At 85, Engineering Student Is Rutgers’ Oldest Grad Ever

When Tom Maniscalco receives his diploma, he will be thinking of his father, who always wanted him to earn a Rutgers degree
When Tom Maniscalco finally retired in 2019 after working a lifetime as an engineer in the private and public sectors, he had to figure out a way to fill his free time.
“I didn't know what to do with myself, so I applied to Rutgers, and they accepted me as a special student,” Maniscalco said. The remote sessions enabled him to continue taking additional classes, enrolling in one with every new semester. “I kept taking more courses.”
Now at 85, Maniscalco, of Garfield, N.J., is earning a master’s degree in engineering, becoming Rutgers’ oldest graduate ever.
“It’s a sense of accomplishment at my age,” he said.

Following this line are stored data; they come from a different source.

theorem view_resumeClusters (w : Work) (n : ℕ) (te : ℤ) (h_clu : K .clu = true) (h_lane : K .lane = true) (h_rgn : K .rgn = true) (h_unit : K .unit = true) :
    view K Z (Work.resumeClusters w n te) = view K Z w := by
  unfold Work.resumeClusters
  (try simp (maxDischargeDepth := 9) only [↓view_ite, ite_self, implies_true, id_eq, ↓view_modRg, ↓view_each, ↓view_modCl, ↓view_modLn, ↓view_modUn, ↓view_timed, h_clu, h_lane, h_rgn, h_unit]) <;> (repeat' split) <;> first | rfl | simp (maxDischargeDepth := 9) only [↓view_ite, ite_self, implies_true, id_eq, ↓view_modRg, ↓view_each, ↓view_modCl, ↓view_modLn, ↓view_modUn, ↓view_timed, h_clu, h_lane, h_rgn, h_unit]

theorem view_rxEdge (w : Work) (since : ℕ) (h_flue : K .flue = true) (h_lines : K .lines = true) (h_out : K .out = true) (h_twin : K .twin = true) (z_twin : Z (.page .twin) = true) :
    view K Z (Work.rxEdge w since) = view K Z w := by
  unfold Work.rxEdge
  (try simp (maxDischargeDepth := 9) only [↓view_ite, ite_self, implies_true, id_eq, ↓view_modTwin, ↓view_twinShow, ↓view_when, ↓view_wr, zone_pgTWIN, mod_pgTWIN, h_flue, h_lines, h_out, h_twin, z_twin]) <;> (repeat' split) <;> first | rfl | simp (maxDischargeDepth := 9) only [↓view_ite, ite_self, implies_true, id_eq, ↓view_modTwin, ↓view_twinShow, ↓view_when, ↓view_wr, zone_pgTWIN, mod_pgTWIN, h_flue, h_lines, h_out, h_twin, z_twin]

theorem view_rxTimeout (w : Work) (h_bad : K .bad = true) (h_chop : K .chop = true) (h_clu : K .clu = true) (h_events : K .events = true) (h_flue : K .flue = true) (h_hearth : K .hearth = true) (h_lane : K .lane = true) (h_lines : K .lines = true) (h_net : K .net = true) (h_out : K .out = true) (h_recd : K .recd = true) (h_rgn : K .rgn = true) (h_sec : K .sec = true) (h_sl : K .sl = true) (h_sram : K .sram = true) (h_twin : K .twin = true) (h_unit : K .unit = true) (z_window : Z .window = true) (z_bist : Z (.page .bist) = true) (z_clane : Z (.page .clane) = true) (z_clu : Z (.page .clu) = true) (z_hrt : Z (.page .hrt) = true) (z_hrt1 : Z (.page .hrt1) = true) (z_pkg : Z (.page .pkg) = true) (z_recorder : Z (.page .recorder) = true) (z_sysn : Z (.page .sysn) = true) (z_twin : Z (.page .twin) = true) :
    view K Z (Work.rxTimeout w) = view K Z w := by
  unfold Work.rxTimeout
  (try simp (maxDischargeDepth := 9) only [↓view_ite, ite_self, implies_true, id_eq, ↓view_twinShow, ↓view_modTwin, ↓view_wr, zone_pgTWIN, mod_pgTWIN, ↓view_takeover, h_bad, h_chop, h_clu, h_events, h_flue, h_hearth, h_lane, h_lines, h_net, h_out, h_recd, h_rgn, h_sec, h_sl, h_sram, h_twin, h_unit, z_window, z_bist, z_clane, z_clu, z_hrt, z_hrt1, z_pkg, z_recorder, z_sysn, z_twin]) <;> (repeat' split) <;> first | rfl | simp (maxDischargeDepth := 9) only [↓view_ite, ite_self, implies_true, id_eq, ↓view_twinShow, ↓view_modTwin, ↓view_wr, zone_pgTWIN, mod_pgTWIN, ↓view_takeover, h_bad, h_chop, h_clu, h_events, h_flue, h_hearth, h_lane, h_lines, h_net, h_out, h_recd, h_rgn, h_sec, h_sl, h_sram, h_twin, h_unit, z_window, z_bist, z_clane, z_clu, z_hrt, z_hrt1, z_pkg, z_recorder, z_sysn, z_twin]

theorem view_take (w : Work) (force : Bool) (h_bad : K .bad = true) (h_chop : K .chop = true) (h_clu : K .clu = true) (h_events : K .events = true) (h_flue : K .flue = true) (h_hearth : K .hearth = true) (h_lane : K .lane = true) (h_lines : K .lines = true) (h_net : K .net = true) (h_out : K .out = true) (h_recd : K .recd = true) (h_rgn : K .rgn = true) (h_sec : K .sec = true) (h_sl : K .sl = true) (h_sram : K .sram = true) (h_twin : K .twin = true) (h_unit : K .unit = true) (z_window : Z .window = true) (z_bist : Z (.page .bist) = true) (z_clane : Z (.page .clane) = true) (z_clu : Z (.page .clu) = true) (z_hrt : Z (.page .hrt) = true) (z_hrt1 : Z (.page .hrt1) = true) (z_pkg : Z (.page .pkg) = true) (z_recorder : Z (.page .recorder) = true) (z_sysn : Z (.page .sysn) = true) (z_twin : Z (.page .twin) = true) :
    view K Z (Work.take w force) = view K Z w := by
  unfold Work.take
  (try simp (maxDischargeDepth := 9) only [↓view_ite, ite_self, implies_true, id_eq, ↓view_twinRefuse, ↓view_takeover, h_bad, h_chop, h_clu, h_events, h_flue, h_hearth, h_lane, h_lines, h_net, h_out, h_recd, h_rgn, h_sec, h_sl, h_sram, h_twin, h_unit, z_window, z_bist, z_clane, z_clu, z_hrt, z_hrt1, z_pkg, z_recorder, z_sysn, z_twin]) <;> (repeat' split) <;> first | rfl | simp (maxDischargeDepth := 9) only [↓view_ite, ite_self, implies_true, id_eq, ↓view_twinRefuse, ↓view_takeover, h_bad, h_chop, h_clu, h_events, h_flue, h_hearth, h_lane, h_lines, h_net, h_out, h_recd, h_rgn, h_sec, h_sl, h_sram, h_twin, h_unit, z_window, z_bist, z_clane, z_clu, z_hrt, z_hrt1, z_pkg, z_recorder, z_sysn, z_twin]

theorem view_handover (w : Work) (h_out : K .out = true) (h_twin : K .twin = true) (z_twin : Z (.page .twin) = true) :
    view K Z (Work.handover w) = view K Z w := by
  unfold Work.handover
  (try simp (maxDischargeDepth := 9) only [↓view_ite, ite_self, implies_true, id_eq, ↓view_twinRefuse, ↓view_modTwin, ↓view_twinSend, h_out, h_twin, z_twin]) <;> (repeat' split) <;> first | rfl | simp (maxDischargeDepth := 9) only [↓view_ite, ite_self, implies_true, id_eq, ↓view_twinRefuse, ↓view_modTwin, ↓view_twinSend, h_out, h_twin, z_twin]

theorem view_hoReq (w : Work) (d : Time) (e : ℕ) (h_out : K .out = true) (h_twin : K .twin = true) (z_twin : Z (.page .twin) = true) :
    view K Z (Work.hoReq w d e) = view K Z w := by
  unfold Work.hoReq
  (try simp (maxDischargeDepth := 9) only [↓view_ite, ite_self, implies_true, id_eq, ↓view_modTwin, ↓view_wr, zone_pgTWIN, mod_pgTWIN, ↓view_twinSend, h_out, h_twin, z_twin]) <;> (repeat' split) <;> first | rfl | simp (maxDischargeDepth := 9) only [↓view_ite, ite_self, implies_true, id_eq, ↓view_modTwin, ↓view_wr, zone_pgTWIN, mod_pgTWIN, ↓view_twinSend, h_out, h_twin, z_twin]

theorem view_hoFail (w : Work) (h_flue : K .flue = true) (h_lines : K .lines = true) (h_out : K .out = true) (h_twin : K .twin = true) (z_twin : Z (.page .twin) = true) :
    view K Z (Work.hoFail w) = view K Z w := by
  unfold Work.hoFail
  (try simp (maxDischargeDepth := 9) only [↓view_ite, ite_self, implies_true, id_eq, ↓view_flt, zone_pgTWIN, mod_pgTWIN, ↓view_twinRefuse, ↓view_modTwin, h_flue, h_lines, h_out, h_twin, z_twin]) <;> (repeat' split) <;> first | rfl | simp (maxDischargeDepth := 9) only [↓view_ite, ite_self, implies_true, id_eq, ↓view_flt, zone_pgTWIN, mod_pgTWIN, ↓view_twinRefuse, ↓view_modTwin, h_flue, h_lines, h_out, h_twin, z_twin]

theorem view_hoNow (w : Work) (h_bad : K .bad = true) (h_chop : K .chop = true) (h_clu : K .clu = true) (h_events : K .events = true) (h_flue : K .flue = true) (h_hearth : K .hearth = true) (h_lane : K .lane = true) (h_lines : K .lines = true) (h_net : K .net = true) (h_out : K .out = true) (h_recd : K .recd = true) (h_rgn : K .rgn = true) (h_sec : K .sec = true) (h_sl : K .sl = true) (h_sram : K .sram = true) (h_twin : K .twin = true) (h_unit : K .unit = true) (z_window : Z .window = true) (z_bist : Z (.page .bist) = true) (z_clane : Z (.page .clane) = true) (z_clu : Z (.page .clu) = true) (z_hrt : Z (.page .hrt) = true) (z_hrt1 : Z (.page .hrt1) = true) (z_pkg : Z (.page .pkg) = true) (z_recorder : Z (.page .recorder) = true) (z_sysn : Z (.page .sysn) = true) (z_twin : Z (.page .twin) = true) :
    view K Z (Work.hoNow w) = view K Z w := by
  unfold Work.hoNow
  (try simp (maxDischargeDepth := 9) only [↓view_ite, ite_self, implies_true, id_eq, ↓view_takeover, ↓view_twinShow, ↓view_hoShow, ↓view_setRole, ↓view_wr, zone_pgTWIN, mod_pgTWIN, ↓view_each, ↓view_modTwin, ↓view_modRg, h_bad, h_chop, h_clu, h_events, h_flue, h_hearth, h_lane, h_lines, h_net, h_out, h_recd, h_rgn, h_sec, h_sl, h_sram, h_twin, h_unit, z_window, z_bist, z_clane, z_clu, z_hrt, z_hrt1, z_pkg, z_recorder, z_sysn, z_twin]) <;> (repeat' split) <;> first | rfl | simp (maxDischargeDepth := 9) only [↓view_ite, ite_self, implies_true, id_eq, ↓view_takeover, ↓view_twinShow, ↓view_hoShow, ↓view_setRole, ↓view_wr, zone_pgTWIN, mod_pgTWIN, ↓view_each, ↓view_modTwin, ↓view_modRg, h_bad, h_chop, h_clu, h_events, h_flue, h_hearth, h_lane, h_lines, h_net, h_out, h_recd, h_rgn, h_sec, h_sl, h_sram, h_twin, h_unit, z_window, z_bist, z_clane, z_clu, z_hrt, z_hrt1, z_pkg, z_recorder, z_sysn, z_twin]

theorem view_resyncAll (w : Work) (h_twin : K .twin = true) :
    view K Z (Work.resyncAll w) = view K Z w := by
  unfold Work.resyncAll
  (try simp (maxDischargeDepth := 9) only [↓view_ite, ite_self, implies_true, id_eq, ↓view_each, ↓view_modTwinRg, h_twin]) <;> (repeat' split) <;> first | rfl | simp (maxDischargeDepth := 9) only [↓view_ite, ite_self, implies_true, id_eq, ↓view_each, ↓view_modTwinRg, h_twin]

theorem view_helloIn (w : Work) (pair : ℕ) (pkg : ℕ) (role : ℕ) (crc : ℕ) (e : ℕ) (h_bad : K .bad = true) (h_chop : K .chop = true) (h_events : K .events = true) (h_flue : K .flue = true) (h_hearth : K .hearth = true) (h_lane : K .lane = true) (h_lines : K .lines = true) (h_net : K .net = true) (h_out : K .out = true) (h_recd : K .recd = true) (h_rgn : K .rgn = true) (h_sl : K .sl = true) (h_sram : K .sram = true) (h_twin : K .twin = true) (h_unit : K .unit = true) (z_hrt : Z (.page .hrt) = true) (z_hrt1 : Z (.page .hrt1) = true) (z_pkg : Z (.page .pkg) = true) (z_recorder : Z (.page .recorder) = true) (z_sysn : Z (.page .sysn) = true) (z_twin : Z (.page .twin) = true) :
    view K Z (Work.helloIn w pair pkg role crc e) = view K Z w := by
  unfold Work.helloIn
  (try simp (maxDischargeDepth := 9) only [↓view_ite, ite_self, implies_true, id_eq, ↓view_twinShow, ↓view_wr, zone_pgTWIN, mod_pgTWIN, ↓view_hello, ↓view_resyncAll, ↓view_modTwin, ↓view_stepDown, ↓view_conflict, h_bad, h_chop, h_events, h_flue, h_hearth, h_lane, h_lines, h_net, h_out, h_recd, h_rgn, h_sl, h_sram, h_twin, h_unit, z_hrt, z_hrt1, z_pkg, z_recorder, z_sysn, z_twin]) <;> (repeat' split) <;> first | rfl | simp (maxDischargeDepth := 9) only [↓view_ite, ite_self, implies_true, id_eq, ↓view_twinShow, ↓view_wr, zone_pgTWIN, mod_pgTWIN, ↓view_hello, ↓view_resyncAll, ↓view_modTwin, ↓view_stepDown, ↓view_conflict, h_bad, h_chop, h_events, h_flue, h_hearth, h_lane, h_lines, h_net, h_out, h_recd, h_rgn, h_sl, h_sram, h_twin, h_unit, z_hrt, z_hrt1, z_pkg, z_recorder, z_sysn, z_twin]

theorem view_copyIn (w : Work) (n : ℕ) (cyc : ℕ) (ofs : ℕ) (ds : List Word) (h_twin : K .twin = true) (z_pkg : Z (.page .pkg) = true) :
    view K Z (Work.copyIn w n cyc ofs ds) = view K Z w := by
  unfold Work.copyIn
  (try simp (maxDischargeDepth := 9) only [↓view_ite, ite_self, implies_true, id_eq, ↓view_discard, ↓view_modTwinRg, h_twin, z_pkg]) <;> (repeat' split) <;> first | rfl | simp (maxDischargeDepth := 9) only [↓view_ite, ite_self, implies_true, id_eq, ↓view_discard, ↓view_modTwinRg, h_twin, z_pkg]

theorem view_copyEnd (w : Work) (n : ℕ) (cyc : ℕ) (len : ℕ) (digest : ℕ) (crc : ℕ) (h_flue : K .flue = true) (h_lines : K .lines = true) (h_out : K .out = true) (h_twin : K .twin = true) (z_hrt : Z (.page .hrt) = true) (z_pkg : Z (.page .pkg) = true) (z_twin : Z (.page .twin) = true) :
    view K Z (Work.copyEnd w n cyc len digest crc) = view K Z w := by
  unfold Work.copyEnd
  (try simp (maxDischargeDepth := 9) only [↓view_ite, ite_self, implies_true, id_eq, ↓view_discard, ↓view_twinShow, ↓view_modTwinRg, ↓view_when, ↓view_wr, zone_pgTWIN, mod_pgTWIN, ↓view_injDone, ↓view_flt, h_flue, h_lines, h_out, h_twin, z_hrt, z_pkg, z_twin]) <;> (repeat' split) <;> first | rfl | simp (maxDischargeDepth := 9) only [↓view_ite, ite_self, implies_true, id_eq, ↓view_discard, ↓view_twinShow, ↓view_modTwinRg, ↓view_when, ↓view_wr, zone_pgTWIN, mod_pgTWIN, ↓view_injDone, ↓view_flt, h_flue, h_lines, h_out, h_twin, z_hrt, z_pkg, z_twin]

theorem view_healthIn (w : Work) (h0 : Word) (h1 : Word) (h2 : Word) (h_flue : K .flue = true) (h_lines : K .lines = true) (h_out : K .out = true) (h_twin : K .twin = true) (z_twin : Z (.page .twin) = true) :
    view K Z (Work.healthIn w h0 h1 h2) = view K Z w := by
  have z1 : Z (zoneOf (pgTWIN + TWIN_HLTH0_READY.off)) = true := by
    rw [zoneOf_add _ _ mod_pgTWIN (by decide), zone_pgTWIN]; exact z_twin
  have z2 : Z (zoneOf (pgTWIN + TWIN_HLTH1_TMAX.off)) = true := by
    rw [zoneOf_add _ _ mod_pgTWIN (by decide), zone_pgTWIN]; exact z_twin
  have z3 : Z (zoneOf (pgTWIN + TWIN_HLTH2_RUN.off)) = true := by
    rw [zoneOf_add _ _ mod_pgTWIN (by decide), zone_pgTWIN]; exact z_twin
  unfold Work.healthIn
  split
  · rfl
  · dsimp only
    rw [view_twinShow _ h_flue h_lines h_out z_twin, view_modTwin _ _ h_twin,
      view_wr _ _ _ _ _ mod_pgTWIN (by rw [zone_pgTWIN]; exact z_twin), view_wr _ _ _ _ _ mod_pgTWIN (by rw [zone_pgTWIN]; exact z_twin),
      view_put _ _ _ z3, view_put _ _ _ z2, view_put _ _ _ z1]

end Sys2Proof.Machine
end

Maniscalco has already accomplished much for any age. He has a bachelor’s degree from New York University; a master of science of mechanical engineering and a working engineer’s doctorate, both from the New Jersey Institute of Technology.
But Rutgers has held a special place in his heart because his father, Joseph, always wanted to see his son earn a degree from there, Maniscalco said.
“His drive and commitment to improve himself has been inspiring,” said Stephen Tse, who was Maniscalco’s professor and advisor and serves as the graduate program director of the Mechanical and Aerospace Engineering Department in the School of Engineering. “Each time I interact with Tom, it puts my life in perspective and how lucky I am to meet people like him.”
When I get this degree, it’s some closure because my father sent me to Rutgers to get a degree in mechanical engineering, which I was never able to achieve. I’m back where I started.
Tom Maniscalco
This is Maniscalco’s second go-round at Rutgers. He began his academic journey in September of 1957 studying mechanical engineering but flunked out.
He still recalls his grades that first semester nearly 70 years ago. “I got an A in calculus and a B in physics, but I failed engineering drawing,” he said. “Of all things - engineering drawing! And I became a design engineer.”
Maniscalco did much better this time.
“He is an active and capable student who strives to understand the fundamentals,” Tse said. “He genuinely enjoys doing engineering. He is my parents’ age. My own grandmother learned to read and write at 90, so I could readily relate to his efforts. His success became very personal for me.”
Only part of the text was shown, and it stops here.